L’engagement de Selma Hajri, 70 ans, ne date pas d’hier. Pour comprendre son importance, il faut remonter au début des années 2000, lorsqu’elle coordonne une étude sur le coût de l’avortement médicamenteux afin de le rendre accessible dans le Sud global.
Publié dans la plus prestigieuse des revues de médecine internationale, The Lancet, ce travail a donné naissance au protocole qui permet de réduire les coûts.
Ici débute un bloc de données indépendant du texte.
/-- PANEL_SCENE to the station (R99, R94): the panel hold begins afresh with the scene and no overrides, and records the governing
session; the scene is the room scene, and the zones take its targets. At a follower it becomes the pending request, and the local hold
stays. -/
def Obligations.PanelScenesAreTaken : Prop :=
  (∀ (s : State) (h : RxHeader) (n : Byte), Reaches s kPanel h [0x00#8, n] → (toOwnStation s h || toAll h) = true →
    n.toNat ≤ 7 → isFollow s = false →
    ∃ t, exec (.panelScene h [n]) s = .next t ∧ HandedOn (heard s) t ∧ targetsFormed t
      ∧ (sessionSettled s →
          t.light.hold = some { scene := some n.toNat, overrides := [none, none, none, none, none, none],
                                recorded := (govRead s).map (fun g => (g.id, g.owner)) }
          ∧ (s.listening = false → t.light.scene = some n.toNat ∧ t.light.source = .panel)))
  ∧ (∀ (s : State) (h : RxHeader) (n : Byte) (f : Follower), Reaches s kPanel h [0x00#8, n] →
    (toOwnStation s h || toAll h) = true → n.toNat ≤ 7 → followRecord s = some f →
    ∃ t f', exec (.panelScene h [n]) s = .next t ∧ t.join.follower = some f' ∧ f'.requestScene = n.toNat
      ∧ f'.request = (if 255 ≤ f.request then 1 else f.request + 1)
      ∧ t.light = s.light ∧ t.air = s.air ∧ t.tt = s.tt ∧ t.blind = s.blind
      ∧ HandedOn { heard s with join := { s.join with
          follower := some { f with request := f'.request, requestScene := n.toNat } } } t)
  ∧ (∀ (s : State) (h : RxHeader) (rest : List Byte), Reaches s kPanel h (0x00#8 :: rest) →
    (toOwnStation s h || toAll h) = true → (∀ n, rest = [n] → 7 < n.toNat) →
    ∃ t, exec (.panelScene h rest) s = .next t ∧ HandedOn (heardUnusable s) t ∧ t.light = s.light)

/-- PANEL_LEVEL to the station (R100): a hold begins where none is active, and each addressed zone takes the override: the value clamped to
0..1000, or the zone's base plus the step so clamped; the other overrides stay. -/
def Obligations.PanelLevelsSetOverrides : Prop :=
  ∀ (s : State) (h : RxHeader) (rest : List Byte) (r : PanelRequest) (a : LevelAddress),
    Reaches s kPanel h (0x01#8 :: rest) → (toOwnStation s h || toAll h) = true →
    rdPanel s.cfg.zones (0x01#8 :: rest) = some r →
    ((∃ v, r = .levelAbs a v) ∨ ∃ d, r = .levelStep a d) →
    (∀ x, s.light.hold = some x → x.overrides.length = 6) →
    ∃ t, exec (.panelLevel h rest) s = .next t ∧ HandedOn (heard s) t ∧ targetsFormed t
      ∧ (sessionSettled s → (∀ x, s.light.hold = some x → sessionEndsHold x.recorded (govRead s) = false) →
          ∃ y, t.light.hold = some y ∧ y.overrides.length = 6
            ∧ (∀ i, 1 ≤ i → i ≤ 6 → i ∈ addressed s.cfg.zones a →
                (∀ v, r = .levelAbs a v → nth1 y.overrides i = some (some (min 1000 v)))
                ∧ (∀ d, r = .levelStep a d → nth1 y.overrides i = some (some (clampLevel ((stepBase s i : Int) + d)))))
            ∧ (∀ i, 1 ≤ i → i ≤ 6 → i ∉ addressed s.cfg.zones a → nth1 y.overrides i = some (overrideOf s.light i)))

/-- PANEL_BLIND and PANEL_RELEASE to the station (R101, R125, R126): the named motor, or every motor for FFh, takes a panel hold of the
position, which is its target in force where no higher row holds; a motor that is not configured is counted unusable. RELEASE ends the
light hold and every blind hold. The target in force is set as it is accepted, also where the move waits in PAUSE or REFERENCING: the model's
reading of R115 (assumption log entry 31). -/
def Obligations.PanelHoldsOfBlinds : Prop :=
  (∀ (s : State) (h : RxHeader) (m p1 p0 : Byte), Reaches s kPanel h [0x02#8, m, p1, p0] →
    (toOwnStation s h || toAll h) = true →
    (m.toNat = 255 ∨ 1 ≤ m.toNat ∧ m.toNat ≤ s.blind.motors.length) →
    ∃ t, exec (.panelBlind h [m, p1, p0]) s = .next t ∧ HandedOn (heard s) t
      ∧ t.light = s.light ∧ t.air = s.air ∧ t.tt = s.tt
      ∧ ∀ i x, nth1 s.blind.motors i = some x → ∃ y, nth1 t.blind.motors i = some y
          ∧ (m.toNat = 255 ∨ m.toNat = i →
              y.hold = some { position := min 1000 (p1.toNat * 256 + p0.toNat), since := nowOf s }
              ∧ ∀ c, nth1 s.cfg.motors i = some c → s.service.evacuate = false → s.service.maskBlind = false →
                  windHolds s.blind c.facade = false → s.listening = false →
                  y.inForce = some (min 1000 (p1.toNat * 256 + p0.toNat)))
          ∧ (m.toNat ≠ 255 → m.toNat ≠ i → y.hold = x.hold))
  ∧ (∀ (s : State) (h : RxHeader) (m p1 p0 : Byte), Reaches s kPanel h [0x02#8, m, p1, p0] →
    (toOwnStation s h || toAll h) = true → m.toNat ≠ 255 → (m.toNat = 0 ∨ s.blind.motors.length < m.toNat) →
    ∃ t, exec (.panelBlind h [m, p1, p0]) s = .next t ∧ HandedOn (heardUnusable s) t ∧ t.blind = s.blind)
  ∧ (∀ (s : State) (h : RxHeader), Reaches s kPanel h [0x03#8] → (toOwnStation s h || toAll h) = true →
    ∃ t, exec (.panelRelease h []) s = .next t ∧ HandedOn (heard s) t ∧ targetsFormed t
      ∧ t.light.hold = none ∧ ∀ y ∈ t.blind.motors, y.hold = none)

/-! ### Blinds -/

/-- The command changes motor `n` alone, which becomes `y`. -/
def motorBecomes (s t : State) (n : Nat) (y : Motor) : Prop :=
  t = { s with blind := { s.blind with motors := t.blind.motors } }
  ∧ nth1 t.blind.motors n = some y ∧ ∀ j, j ≠ n → nth1 t.blind.motors j = nth1 s.blind.motors j

/-- RUN_COMPLETE, REFERENCING_COMPLETE and LOCKED_RUN_COMPLETE (R114, R115, R116, R118, R123): the run's target, or 0, becomes the
estimate, direction and instant are recorded, and the count of runs steps after a normal run and is cleared otherwise; a target that waited
for the referencing run, which is never 0, is started: where it is near the motor is idle at once, and else it waits in PAUSE. The target in force stays as it was set when the target
was accepted (assumption log entry 31). -/
def Obligations.MotorRunsEnd : Prop :=
  (∀ (s : State) (n : Nat) (c : MotorCfg) (m : Motor) (r : Run), powered s = true → nth1 s.cfg.motors n = some c →
    nth1 s.blind.motors n = some m → m.state = .movingUp ∨ m.state = .movingDown → m.run = some r →
    r.len ≤ elapsed r.since (nowOf s) →
    ∃ t, exec (.runComplete n) s = .next t
      ∧ motorBecomes s t n { m with state := .idle, estimate := some r.target, run := none, lastDir := some r.dir,
                                    lastStop := some (nowOf s), count := if r.kind = .normal then m.count + 1 else 0 })
  ∧ (∀ (s : State) (n : Nat) (c : MotorCfg) (m : Motor) (r : Run), powered s = true → nth1 s.cfg.motors n = some c →
    nth1 s.blind.motors n = some m → m.state = .referencing → m.run = some r → r.len ≤ elapsed r.since (nowOf s) →
    m.pending ≠ some 0 →
    ∃ t y, exec (.referencingComplete n) s = .next t ∧ motorBecomes s t n y
      ∧ y = { m with state := y.state, estimate := some 0, run := none, lastDir := some .up, lastStop := some (nowOf s),
                     count := 0, pending := y.pending }
      ∧ (m.pending = none → y.state = .idle ∧ y.pending = none)
      ∧ (∀ p, m.pending = some p → 1 ≤ p → p ≤ 20 → y.state = .idle ∧ y.pending = none)
      ∧ (∀ p, m.pending = some p → 20 < p → y.state = .pause ∧ y.pending = some p))
  ∧ (∀ (s : State) (n : Nat) (c : MotorCfg) (m : Motor) (r : Run), powered s = true → nth1 s.cfg.motors n = some c →
    nth1 s.blind.motors n = some m → m.state = .locked → m.run = some r → r.len ≤ elapsed r.since (nowOf s) →
    ∃ t, exec (.lockedRunComplete n) s = .next t
      ∧ motorBecomes s t n { m with estimate := some 0, run := none, lastDir := some .up, lastStop := some (nowOf s),
                                    count := 0, pending := none })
Il est à l’heure actuelle utilisé dans la majorité des pays qui autorisent la pilule abortive, y compris en France. Vingt ans plus tard, la militante est toujours l’un des piliers de l’association Tawhida Ben Cheikh pour l’aide médicale, fondée en 2012 à Tunis et qui plaide pour la justice reproductive et l’éducation sexuelle. Elle anime également le Mouvement méditerranéen pour le droit et l’accès à l’avortement (MARA) et occupe la vice-présidence de l’Association pour la santé des femmes en Afrique Maghreb et Moyen-Orient (ASFAMM).
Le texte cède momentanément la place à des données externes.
/-! ### Air, light and blinds -/

/-- A change of the group record that caps or lowers GN and leaves the report is handed on. -/
theorem changeGroup_handedOn (f : Group → Group) (hf : ∀ g, (f g).gn ≤ 300 ∨ (f g).gn ≤ g.gn)
    (hr : ∀ g, reportOf (f g) = reportOf g) (s : State) : HandedOn s (changeGroup f s) := by
  refine HandedOn.mk ?_ rfl ⟨rfl, rfl, map_same hr _, rfl, rfl, rfl, rfl, rfl, rfl⟩
  refine ⟨by constructor <;> rfl, ⟨.refl, le_refl _, fun b hb => ⟨b, hb, rfl⟩, le_refl _, .inr (le_refl _), fun h => h, ?_⟩⟩
  intro g hg
  change s.join.group.map f = some g at hg
  cases hs : s.join.group with
  | none => rw [hs] at hg; cases hg
  | some a =>
    rw [hs] at hg
    cases hg
    exact (hf a).imp id (fun h => ⟨a, rfl, h⟩)

/-- A change of the group record that leaves GN and the report as they are. -/
theorem changeGroup_same (f : Group → Group) (hf : ∀ g, (f g).gn = g.gn) (hr : ∀ g, reportOf (f g) = reportOf g)
    (s : State) : HandedOn s (changeGroup f s) := changeGroup_handedOn f (fun g => .inr (hf g).le) hr s

theorem formGroupOccupancy_report (p : Presence) (g : Group) : reportOf (formGroupOccupancy p g) = reportOf g := by
  unfold formGroupOccupancy
  dsimp only
  repeat' split
  all_goals rfl

theorem formGroupOccupancy_gn (p : Presence) (g : Group) : (formGroupOccupancy p g).gn ≤ g.gn := by
  unfold formGroupOccupancy
  dsimp only
  repeat' split
  · exact le_refl _
  · exact Nat.zero_le _
  · exact le_refl _

theorem endLightHold_handedOn (s : State) : HandedOn s (endLightHold s) := ⟨⟨by constructor <;> rfl, .ofSame rfl rfl rfl rfl rfl⟩, rfl, rfl, rfl, rfl, rfl, rfl, rfl, rfl, rfl, rfl⟩

theorem checkHoldSession_handedOn (s : State) : HandedOn s (checkHoldSession s) := by
  unfold checkHoldSession
  split
  · exact .refl s
  · split
    · exact endLightHold_handedOn s
    · exact .refl s

theorem refreshSession_handedOn (s : State) : HandedOn s (refreshSession s) := by
  unfold refreshSession
  refine HandedOn.trans ?_ (checkHoldSession_handedOn _)
  refine HandedOn.trans ?_ (changeGroup_same _ (by intro _; rfl) (by intro _; rfl) _)
  exact ⟨⟨by constructor <;> rfl, .ofSame rfl rfl rfl rfl rfl⟩, rfl, rfl, rfl, rfl, rfl, rfl, rfl, rfl, rfl, rfl⟩

theorem composeDemand_handedOn (s : State) : HandedOn s (composeDemand s) := by
  unfold composeDemand
  refine HandedOn.trans ?_ (send_handedOn _ _)
  exact ⟨⟨by constructor <;> rfl, .ofSame rfl rfl rfl rfl rfl (fun _ => rfl)⟩, rfl, rfl, rfl, rfl, rfl, rfl, rfl, rfl, rfl, rfl⟩

theorem announce_handedOn (s : State) : HandedOn s (announce s) := by
  unfold announce
  split
  · exact .refl s
  · split
    · exact composeDemand_handedOn s
    · split
      · exact composeDemand_handedOn s
      · exact .refl s

/-- What driving the damper leaves alone of the Air Share Unit. -/
theorem driveDamper_keeps (s : State) :
    (driveDamper s).peers = s.air.peers ∧ (driveDamper s).capacity = s.air.capacity
      ∧ (driveDamper s).overflows = s.air.overflows ∧ (driveDamper s).last = s.air.last
      ∧ (driveDamper s).g = s.air.g ∧ (driveDamper s).own = s.air.own := by
  unfold driveDamper
  dsimp only
  repeat' split
  all_goals exact ⟨rfl, rfl, rfl, rfl, rfl, rfl⟩

theorem computeGrant_handedOn (s : State) : HandedOn s (computeGrant s) := by
  unfold computeGrant
  refine ⟨?_, rfl, rfl, rfl, rfl, rfl, rfl, rfl, rfl, rfl, rfl⟩
  refine ⟨?_, .ofSame rfl rfl rfl rfl rfl (fun h => (congrArg Option.isSome (driveDamper_keeps _).2.2.2.1).trans h)⟩
  constructor <;> first | rfl | skip
  · exact (driveDamper_keeps _).1
  · exact (driveDamper_keeps _).2.1
  · exact (driveDamper_keeps _).2.2.1

theorem formDemand_handedOn (s : State) : HandedOn s (formDemand s) :=
  HandedOn.trans (t := { s with air := { s.air with own := demandRow s } }) ⟨⟨by constructor <;> rfl, .ofSame rfl rfl rfl rfl rfl⟩, rfl, rfl, rfl, rfl, rfl, rfl, rfl, rfl, rfl, rfl⟩
    ((announce_handedOn _).trans (computeGrant_handedOn _))

theorem airPass_handedOn (s : State) : HandedOn s (airPass s) :=
  (refreshSession_handedOn s).trans (formDemand_handedOn _)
En septembre 2023, vous avez célébré le cinquantenaire de la légalisation de l’IVG en Tunisie en sonnant l’alarme. Longtemps érigée en exemple en matière d’IVG, la Tunisie voit-elle, actuellement, ce droit menacé ?
Sans que le droit soit remis en cause dans le champ politique, l’accès réel des femmes à l’IVG est de plus en plus difficile, notamment pour les plus pauvres et les moins urbaines. En 2014, le Fonds des Nations unies pour la population (UNFPA) ne recensait plus que deux hôpitaux réalisant des IVG chirurgicales dans tout le pays et, pendant la pandémie de Covid-19, nous avons fait face à une grave pénurie de médicaments abortifs. La dégradation de l’offre de services de santé sexuelle et reproductive est importante et rapide, bien que nous ne puissions la décrire avec précision puisque le Planning familial tunisien lui-même ne publie plus de statistiques depuis plusieurs années.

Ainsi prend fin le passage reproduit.